Just an update on the cpu-only situation.
Awesome to see that you found something that works for you.
Speaking of FLUX, I went a bit crazy and tried that out as well. Well, I installed it and did three prompts with it, all of which were kind of garbage. But the thought counts(?) Turns out, figuring FLUX out is much easier than all the complicated ComfyUI stuff for Stable Diffusion. The quantised models are also smaller and less of a resource hog than SDXL, which is great. Took my computer pretty much exactly 30 minutes using the settings of a simple prompt, and 60 minutes for twice as many steps. Given how much more powerful FLUX seems to be at similar minimum system requirements, I wonder if it will largely replace SDXL/Pony once the community had a few months to build an ecosystem for it.
Flux is interesting. There are some things it is really good at, and some things it is just fucking terrible at. Before my AI SSD failed, Flux made great hands but was just fucking garbage for NSFW stuff. I used it in combination with SDXL. Try them both to see whichever one generated the base image best, then refine with the other one to fix hands or clear up other detail problems as needed. When I'm back up and running, I'll be interested to see if anyone has cracked the NSFW problem.
Bad news: For some reason, using any base models other than LUSTIFY! causes ComfyUI to stall out after ~10 minutes, then freeze my computer for ~20 minutes, before crashing and freeing my computer again.
That's odd, there shouldn't be anything special about LUSTIFY! that would make it work when other SDXL models fail.
 
That's odd, there shouldn't be anything special about LUSTIFY! that would make it work when other SDXL models fail.
The only special thing it has I can think of is this blurb:
"This isn't a lightning, but DMD2 model. For those who don't know, it's purpose is the same as Lightning/Hyper, but with a different look."

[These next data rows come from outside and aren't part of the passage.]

-- ==== Sys2Proof/Machine/Step.lean ====
section
/-! DEFINITION. One step: the command at the front of the queue, or, on an empty queue, what the block does by itself (log entry 1). -/
namespace Sys2Proof.Machine

/-- The block's step. -/
def step (s : State) : Host.Outcome State Fault Refusal :=
  match s.pending with
  | [] => idleStep s
  | c :: rest => exec c { s with pending := rest }

/-- `s` with the command that a word spells put at the front of its queue; unchanged where the word spells none. -/
def State.withFetchWord (s : State) (nbits w : Nat) : State :=
  match decodeTableWord nbits w with
  | some c => { s with pending := c :: s.pending }
  | none => s

end Sys2Proof.Machine
end

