-- ==== Sys2Proof/Certificates/Slice0/Obligations.lean ====
section
/-! DEFINITION. The statements about the model, one for each entry of OBLIGATIONS.json. -/
open Sys2Proof Sys2Proof.Machine

/-- For every state and every command c at the front of its queue, a step is exec of c on the state with the rest of the queue. (The queue is the form
in which the model takes the events of the chapters; first in, first out.) -/
def Obligations.StepRunsFront : Prop :=
  ∀ (s : State) (c : Instr) (rest : List Instr), s.pending = c :: rest → step s = exec c { s with pending := rest }

/-- With no command waiting, a step is exec of some command of the block's own events that is due, or, where none of them is due, one FCLK cycle
passes; where that cycle is the one of the next cut of the frame, or its last, the cut is made in the same step, so that an instant at the end of a
frame or of a phase belongs to the one that follows. The passing of cycles moves nothing else than the time and the precision-time clock: memory,
Heath and Metrology stand. That the block acts by itself on an empty queue is the model's choice (log entry 1), not a rule of the spec. -/
def Obligations.IdleStep : Prop :=
  (∀ s : State, s.pending = [] → (∀ i ∈ ownEvents s, isDue s i = false) → step s = .next s.tick) ∧
  (∀ s : State, s.pending = [] → (∃ i ∈ ownEvents s, isDue s i = true) → ∃ i ∈ ownEvents s, isDue s i = true ∧ step s = exec i s) ∧
  (∀ s : State, cutEvents (s.advance 1) = [] → s.tick = s.advance 1) ∧
  (∀ (s : State) (i : Instr), cutEvents (s.advance 1) = [i] → exec i (s.advance 1) = .next s.tick) ∧
  (∀ (n : Nat) (s : State), (s.advance n).env.time.up = s.env.time.up + n ∧ (s.advance n).mem = s.mem ∧
    (s.advance n).heath = s.heath ∧ (s.advance n).met = s.met ∧
    (s.advance n).env.time.offset = (if s.chip.ctl then s.env.time.offset + n else s.env.time.offset))

/-- For every command and every state there is a next state. The spec gives every row of the table an effect, or none where its condition does not
hold, so nothing stops the block. -/
def Obligations.NoCommandStops : Prop :=
  ∀ (i : Instr) (s : State), ∃ t, exec i s = .next t

/-- Whatever the command and the state, what exec answers has the queue that the state had: only a step takes a command from it. -/
def Obligations.QueueKept : Prop :=
  ∀ (i : Instr) (s t : State), exec i s = .next t → t.pending = s.pending

/-- From every state, what a step answers has the same part: the variant, the straps and the fused words of the part are never written. -/
def Obligations.PartFixed : Prop :=
  ∀ s t : State, step s = .next t → t.env.part = s.env.part

/-- From every state, what a step answers stands no earlier than the state: the count of FCLK cycles since power-on, which times what outlasts a
restart, never falls. -/
def Obligations.TimeNeverRunsBack : Prop :=
  ∀ s t : State, step s = .next t → s.env.time.up ≤ t.env.time.up

/-- The reset state lists no byte of LPDDR4X and none of the Heath-private SRAM, and both are in their canonical form. What an unlisted byte reads is
the model's choice (log entry 2). -/
def Obligations.MemCanonicalReset : Prop :=
  State.reset.memOk ∧ State.reset.mem = [] ∧ State.reset.heath.sram = [] ∧ ∀ a, memGet State.reset.mem a = 0

/-- From every state whose two memories are in their canonical form (addresses strictly rising, no byte listed that an unlisted address reads), what a
step answers has both in that form: equal memories stay equal data, whichever command ran and whichever event of its own the block brought about. -/
def Obligations.MemCanonicalStep : Prop :=
  ∀ s t : State, s.memOk → step s = .next t → t.memOk

/-- FRAME_NO is a word of 48 bits, zero at reset for frame 0. From every state in which the Control region runs, the cuts of the frame are past, no
block that restarts holds the boundary back and the frame has not run beyond its length, FRAME_BOUNDARY answers a next state whose FRAME_NO is one
more, whatever the Solve of the frame did and whether or not the frame was frozen; it stands at offset 0 before the first cut, with the boundary time
moved on by the ended frame's length, and the queue and the part as they were. -/
def Obligations.FrameBoundaryTime : Prop :=
  (∀ (s : State), s.chip.ctl = true → s.chip.frm.phase = 5 → s.chip.flt.held = [] → s.env.time.offset ≤ s.env.time.len → ∃ t, exec
      .frameBoundary s = .next t ∧ t.env.time.frameNo = s.env.time.frameNo + 1 ∧ t.env.time.offset = 0 ∧ t.env.time.bndTime =
      s.env.time.bndTime + BitVec.ofNat 64 s.env.time.len ∧ t.chip.frm.phase = 0 ∧ t.env.time.up = s.env.time.up + (s.env.time.len -
      s.env.time.offset) ∧ t.env.part = s.env.part ∧ t.pending = s.pending) ∧
  State.reset.env.time.frameNo = (0 : BitVec 48)
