@[simp] theorem movAccept_solveShown (e : Env) (q : MoveReq) (c : Chip) : (movAccept e q c).solveShown = c.solveShown := by
  unfold movAccept
  split
  · exact movBegin_solveShown _ _ _ _ _ _ _
  · exact Chip.setB_solveShown _ _ _ (by decide)

@[simp] theorem acceptMoves_solveShown (e : Env) (c : Chip) : (acceptMoves e c).solveShown = c.solveShown := by
  unfold acceptMoves
  split
  · split <;> simp
  · rfl

/-! ### The Control Engine's results -/

@[simp] theorem cenShow_solveShown (s : Nat) (c : Chip) : (cenShow s c).solveShown = c.solveShown := by
  by_cases h : s % 64 < 32 <;>
  simp (disch := (simp only [Reg.CEN_CLOSED_LO, Reg.CEN_CLOSED_HI, Reg.CEN_TRIP_LO, Reg.CEN_TRIP_HI, Reg.CEN_CAUSE, Reg.CEN_SLOT_OUT]; omega))
    [cenShow, h]

@[simp] theorem axLog_solveShown (e : Env) (a : Nat) (old new : Word) (c : Chip) : (axLog e a old new c).solveShown = c.solveShown := by
  unfold axLog
  split <;> simp

theorem cenCommit_solveShown (e : Env) (c : Chip) : (cenCommit e c).solveShown = c.solveShown := by
  unfold cenCommit
  split
  · rfl
  · refine (eachOf_solveShown cenShow_solveShown _ _).trans ((eachOf_solveShown (fun x c => ?fault) _ _).trans
      ((eachOf_solveShown (fun x c => ?axis) _ _).trans ((eachOf_solveShown (fun x c => ?trip) _ _).trans
      ((eachOf_solveShown (fun s c => ?reclose) _ _).trans ?evt))))
    case fault => split <;> [split <;> rfl; rfl]
    case axis => simp (disch := (simp only [Reg.CEN_AX_STAT, Reg.CEN_AX_PSP]; omega))
    case trip => simp
    case reclose => simp
    case evt => exact Chip.wr_solveShown _ _ (by decide)

/-! ### The completions -/

/-- What ALLOCATOR_COMPLETE shows and starts once it takes place (R45, R268). -/
def alcComplete (e : Env) (used : BitVec 16) (c : Chip) : Chip :=
  let c1 := ((c.onAlc (fun a => { a with res := some (c.alc.run.getD (allocate e.part c)) })).onFrm (fun f => { f with alcDone := true })).setF
    Reg.FRM_USED 0 16 used.toNat
  let c2 := if c.cuts.alc < used.toNat then c1.setB Reg.FRM_EVT 10 true else c1
  c2.onCen (fun z => { z with res := some (cenRun e.part c2) })

theorem alcComplete_rd (e : Env) (used : BitVec 16) (c : Chip) (a : Nat) : (alcComplete e used c).rd a =
    if a = Reg.FRM_USED then fset (c.rd Reg.FRM_USED) 0 16 used.toNat
    else if a = Reg.FRM_EVT ∧ c.cuts.alc < used.toNat then fsetb (c.rd Reg.FRM_EVT) 10 true
    else c.rd a := by
  have hne : Reg.FRM_EVT ≠ Reg.FRM_USED := by decide
  by_cases hlate : c.cuts.alc < used.toNat
  · simp only [alcComplete, hlate, if_true, Chip.onCen_rd, Chip.rd_setB, Chip.rd_setF, Chip.onFrm_rd, Chip.onAlc_rd, and_true]
    by_cases hv : a = Reg.FRM_EVT <;> simp [hv, hne]
  · simp [alcComplete, hlate, Chip.rd_setF]

theorem exec_allocatorComplete_of_solving {s : State} (used : BitVec 16) (hctl : s.chip.ctl = true) (hsolving : s.chip.frm.solving = true)
    (hrun : s.chip.frm.alcDone = false) : exec (.allocatorComplete used) s = .next (onChip (fun e c => alcComplete e used c) s) := by
  change execAllocatorComplete used s = _
  simp [execAllocatorComplete, onChip, alcComplete, hctl, hsolving, hrun]

/-- What the Control Engine's completion shows before its results are committed or dropped (R49). -/
def solveDone (used : BitVec 16) (c : Chip) : Chip :=
  ((c.onFrm (fun f => { f with cenDone := true, frozenOvr := 0 })).setF Reg.FRM_USED 16 16 used.toNat).setF Reg.FRM_STAT 0 8 0

theorem solveDone_rd (used : BitVec 16) (c : Chip) (a : Nat) : (solveDone used c).rd a =
    if a = Reg.FRM_STAT then fset (c.rd Reg.FRM_STAT) 0 8 0
    else if a = Reg.FRM_USED then fset (c.rd Reg.FRM_USED) 16 16 used.toNat
    else c.rd a := by
  have hne : Reg.FRM_STAT ≠ Reg.FRM_USED := by decide
  simp [solveDone, Chip.rd_setF, hne]

/-- What becomes of the results of the Solve: dropped in the frame of a warm takeover, else committed (R226, R267, R596). -/
def solveResults (e : Env) (c : Chip) : Chip :=
  if c.pair.skip then c.onCen (fun z => { z with res := none }) else acceptMoves e (cenCommit e c)

@[simp] theorem solveResults_solveShown (e : Env) (c : Chip) : (solveResults e c).solveShown = c.solveShown := by
  unfold solveResults
  split <;> simp [cenCommit_solveShown]

theorem exec_controlEngineComplete_of_solving {s : State} (used : BitVec 16) (hctl : s.chip.ctl = true)
    (hsolving : s.chip.frm.solving = true) (hdone : s.chip.frm.alcDone = true) (hrun : s.chip.frm.cenDone = false) :
    exec (.controlEngineComplete used) s = .next (onChip (fun e c => solveResults e (solveDone used c)) s) := by
  change execControlEngineComplete used s = _
  simp only [execControlEngineComplete, onChip, hctl, hsolving, hdone, hrun]
  rfl

end Sys2Proof.Machine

Based on other models it taking ages to load (10+ minutes), and then stalling out shorty afterwards, my first thought would be a memory issue. Given that it is the same size as all other SDXL models, I don’t see why it would be different, though. That said, the one OnlyForNSFW one worked, it did when I had very few other programs asking for RAM at the same time. (Only Firefox with a few tabs and my notes app.)

IDK how to do that in ComfyUI, but maybe someone else here knows how. If Comfy is too confusing, you might want to switch to A1111.

Awesome to see that you found something that works for you.
Just to be clear, I’m using ComfyUI because the installer worked, not because I’m particularly attached to it. I had issues installing both InvokeAI and Forge, though I’m pretty sure what went wrong with Forge and could probably get that going.

ComfyUI works okay once it is set up. However, everything feels very needlessly inconvenient. All these dozens upon dozens (hundreds, really) of tiny nodes for every little thing. Why the heck do you need half a dozen nodes for the KSampler? Why are does (almost) every single need to be loaded extra instead of just one big node for the basic things? It feels incredibly bloated.

Of course there are more conventient nodes. After all, every user can program their own nodes. This just confuses the situation. Take the "Load LoRa" node.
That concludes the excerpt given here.